I am intending to work with some public transcriptome data from a study GSE61476. I actually do not want to download the data in our HPC or even on my local computer. I have a script that usually pings the FTP server of the EBI FTP archive and pulls the fastq for the SRA data. However am unable to understand if this data is there in the EBI FTP archive or not. Is there a portal in EBI where I can search for the SRR/ERR/DRR ids that lead me to the proper FTP locations for this data? I have a feeling that I am missing something since I see in this link that the fastq files are there but the column for the FTP submitted is blank. Does that mean that EBI has not put it in their public FTP server the fastq for this study? Is there a way to have this data somewhere in EBI ftp link which I am missing so that I can download them on the fly and perform quantification?
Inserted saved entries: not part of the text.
/-- Settles O51: the route runs on `u`, which is `s` with the generic handler's frames emitted; its three ends are the
three clauses. -/
theorem genericWritesPrecedeTheRoute : Obligations.GenericWritesPrecedeTheRoute := by
  rintro frame p s a writes later front hg hl rfl rfl hf hplan hb rfl
  have hroute := (execDispatch_of_fits hl hf).trans (resolve_of_generic_writes hg hplan hb ..)
  generalize decodeAddress frame s.cfgAlen.toNat s.cfgAfac.toNat = a at hroute ⊢
  generalize frame.drop s.cfgAlen.toNat = p at hroute ⊢
  rw [exec_dispatch, hroute]
  refine ⟨fun own left hu hown hleft => ?user, fun hu hbuiltin => ?none, fun hu hbuiltin => ?builtin⟩
  case user =>
    rw [route_of_userSlot (by exact hu)]
    exact ⟨_, callHost_second_of_writes hleft hown _ _, rfl, s.withOutputs_frame _ _⟩
  case none => exact ⟨_, route_of_none hu hbuiltin, rfl, s.withOutputs_frame _ _⟩
  case builtin =>
    obtain ⟨i, hi, hrun⟩ := runBuiltin_eq_exec (builtinSlot_lt hbuiltin) p
    refine ⟨i, _, hi, (route_of_builtin (s := s.withOutputs ..) hu hbuiltin).trans (hrun _), ?_⟩
    rw [State.emit_eq_withOutputs, State.withOutputs_withOutputs]
    exact ⟨rfl, s.withOutputs_frame _ _⟩

/-- `CMD9` writes the status reply (R204). -/
theorem exec_cmd9 (a : Nat) (p : List Byte) (s : State) : exec (.cmd9 a p) s = writeFrame a (statusReply s) s := rfl

theorem statusReply_length (s : State) : (statusReply s).length = 9 := rfl

/-- Settles O52: the route of address 9 is `CMD9`, which writes the reply after what was emitted. -/
theorem handlerWritePrecedesTheStatusReply : Obligations.HandlerWritePrecedesTheStatusReply := by
  rintro frame p s writes later hg hu hbuiltin hl ha hf rfl hplan hb hlen hfac
  have hroute := (execDispatch_of_fits hl (by rwa [ha])).trans (resolve_of_generic_writes hg hplan hb ..)
  rw [ha, route_of_builtin (by exact hu) (by exact hbuiltin), State.emit_eq_withOutputs,
    State.withOutputs_withOutputs] at hroute
  refine ⟨_, hroute.trans (writeFrame_of_bounds (p := statusReply s) (Nat.add_le_add_right hlen 9) hfac), ?_⟩
  rw [State.emit_eq_withOutputs, State.withOutputs_withOutputs, List.append_assoc]
  exact ⟨rfl, s.withOutputs_frame _ _⟩

/-- Settles O45: the reply of nine bytes fits where the length is at most 246; the faults are `writeFrame`'s own. -/
theorem commandNineSendsTheStatus : Obligations.CommandNineSendsTheStatus := by
  intro a p reply s hreply
  obtain rfl : reply = statusReply s := hreply
  rw [exec_cmd9]
  have hlen := statusReply_length s
  refine ⟨fun hl hf => ?sent, fun hl hf => ?radixZero, fun hl => ?tooLong⟩
  case sent => exact ⟨_, writeFrame_of_bounds (by omega) hf, rfl, s.emit_frame _⟩
  case radixZero => exact writeFrame_of_radix_zero (by omega) hf a
  case tooLong => exact writeFrame_of_too_long (by omega) a

theorem exec_cmd0_nil (a : Nat) (s : State) : exec (.cmd0 a []) s = .next s := rfl

theorem exec_cmd0_cons (a : Nat) (v : Byte) (rest : List Byte) (s : State) :
    exec (.cmd0 a (v :: rest)) s = .next (s.setAlen (clampLength v)) := rfl

/-- Setting the address length changes `CFG_ALEN` and nothing else. -/
theorem State.setAlen_frame (s : State) (v : Byte) :
    (s.setAlen v).cfgAfac = s.cfgAfac ∧ (s.setAlen v).cfgLogen = s.cfgLogen ∧ SameReceive s (s.setAlen v) ∧
      SameTables s (s.setAlen v) ∧ SameHost s (s.setAlen v) ∧ SameOutputs s (s.setAlen v) := by
  simp [SameReceive, SameBytes, SameTables, SameHost, SameOutputs]

/-- Settles O41: an empty payload answers `s`; a first byte `v` answers `s.setAlen (clampLength v)`, and the clamp is
the statement's case split. -/
theorem commandZeroSetsAddressLength : Obligations.CommandZeroSetsAddressLength := fun a s =>
  ⟨exec_cmd0_nil a s, fun v rest =>
    ⟨s.setAlen (clampLength v), exec_cmd0_cons a v rest s, s.setAlen_cfgAlen _, s.setAlen_frame _⟩⟩

/-! ## Handlers that end the step (R257, R172, R161) -/

theorem andThen_next_right (x : Out) : andThen x .next = x := by
  cases x <;> rfl

/-- The first handler of a dispatch, generic or user: whatever ends its invocation ends the dispatch. -/
theorem execDispatch_of_first_handler {frame : List Byte} {s : State} {who : Target} {a : Nat}
    (hl : s.cfgAlen.toNat ≤ frame.length) (ha : a = decodeAddress frame s.cfgAlen.toNat s.cfgAfac.toNat)
    (hf : addrFits s.build a = true)
    (hwho : who = .generic ∧ s.genSet = true ∨ who = .user ∧ s.genSet = false ∧ s.userSlot a = true) :
    ∃ k, execDispatch frame s = andThen (callHost (s.emit (.invoke who a (frame.drop s.cfgAlen.toNat)))) k := by
  subst ha
  rw [execDispatch_of_fits hl hf]
  obtain ⟨rfl, hg⟩ | ⟨rfl, hg, hu⟩ := hwho
  · exact ⟨_, resolve_of_generic hg ..⟩
  · exact ⟨.next, by rw [andThen_next_right, resolve_of_no_generic hg, route_of_userSlot hu]⟩

/-- Settles O53: the callback's and the first handler's invocations fault, and the step with them. -/
theorem handlerWriteFaultEndsTheStep : Obligations.HandlerWriteFaultEndsTheStep := by
  intro writes a p rest later s hplan hb
  refine ⟨fun e hset => ?callback, fun frame q b who hl hdecode hq hf hwho => ?handler⟩
  case callback =>
    rw [exec_raise, raiseError_of_callback hset]
    exact ⟨fun hlong => callHost_emit_of_too_long hplan hb hlong _,
      fun hfits hradix => callHost_emit_of_radix_zero hplan hb hfits hradix _⟩
  case handler =>
    obtain ⟨k, hk⟩ := execDispatch_of_first_handler hl hdecode hf hwho
    rw [exec_dispatch, hk, ← hq]
    refine ⟨fun hlong => ?_, fun hfits hradix => ?_⟩
    · rw [callHost_emit_of_too_long hplan hb hlong, andThen_fault]
    · rw [callHost_emit_of_radix_zero hplan hb hfits hradix, andThen_fault]

end Sys2Proof.Machine
end

section
/-! PROOFS of the receiver (40_receive_fsm.md R120 to R130, 41_receive_buffer.md R140, R144): what each received byte
does, the two ways STOP ends, and the transition table over the implicit states. -/

namespace Sys2Proof.Machine

/-! ## The step (46_host_operations.md R220, R221) -/

/-- A transaction's operation takes any operands a host can give it. -/
theorem decodeTx_wf (tx : HostTx) : (decodeTx tx).wf = true := by
  cases tx <;> rfl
I was expecting to have for this particular study something from here
Am I missing something or this data is not yet in the public FTP of EBI archive? Also if it's there then how do find the corresponding SRR/ERR/DRR id that leads me to that FTP folder? If anyone has some suggestions it would be great.
thank you very much so probably I have to use the XML accession code and these data is not yet deposited in the EBI FTP archive which I am interested in. This is what I understand then.
Hi, Not a direct answer but may be of help. I like SRA run selector very much, It gives all information about the study in one place (cases,control, insertsizes.... ). For example (https://www.ncbi.nlm.nih.gov/Traces/study/?acc=GSE61476&go=go) . For download all is needed is the column RUN of the exported file (SRR ids). The URLs for downloaded can be constructed by a script using the SRR ids has explained here from ENA database.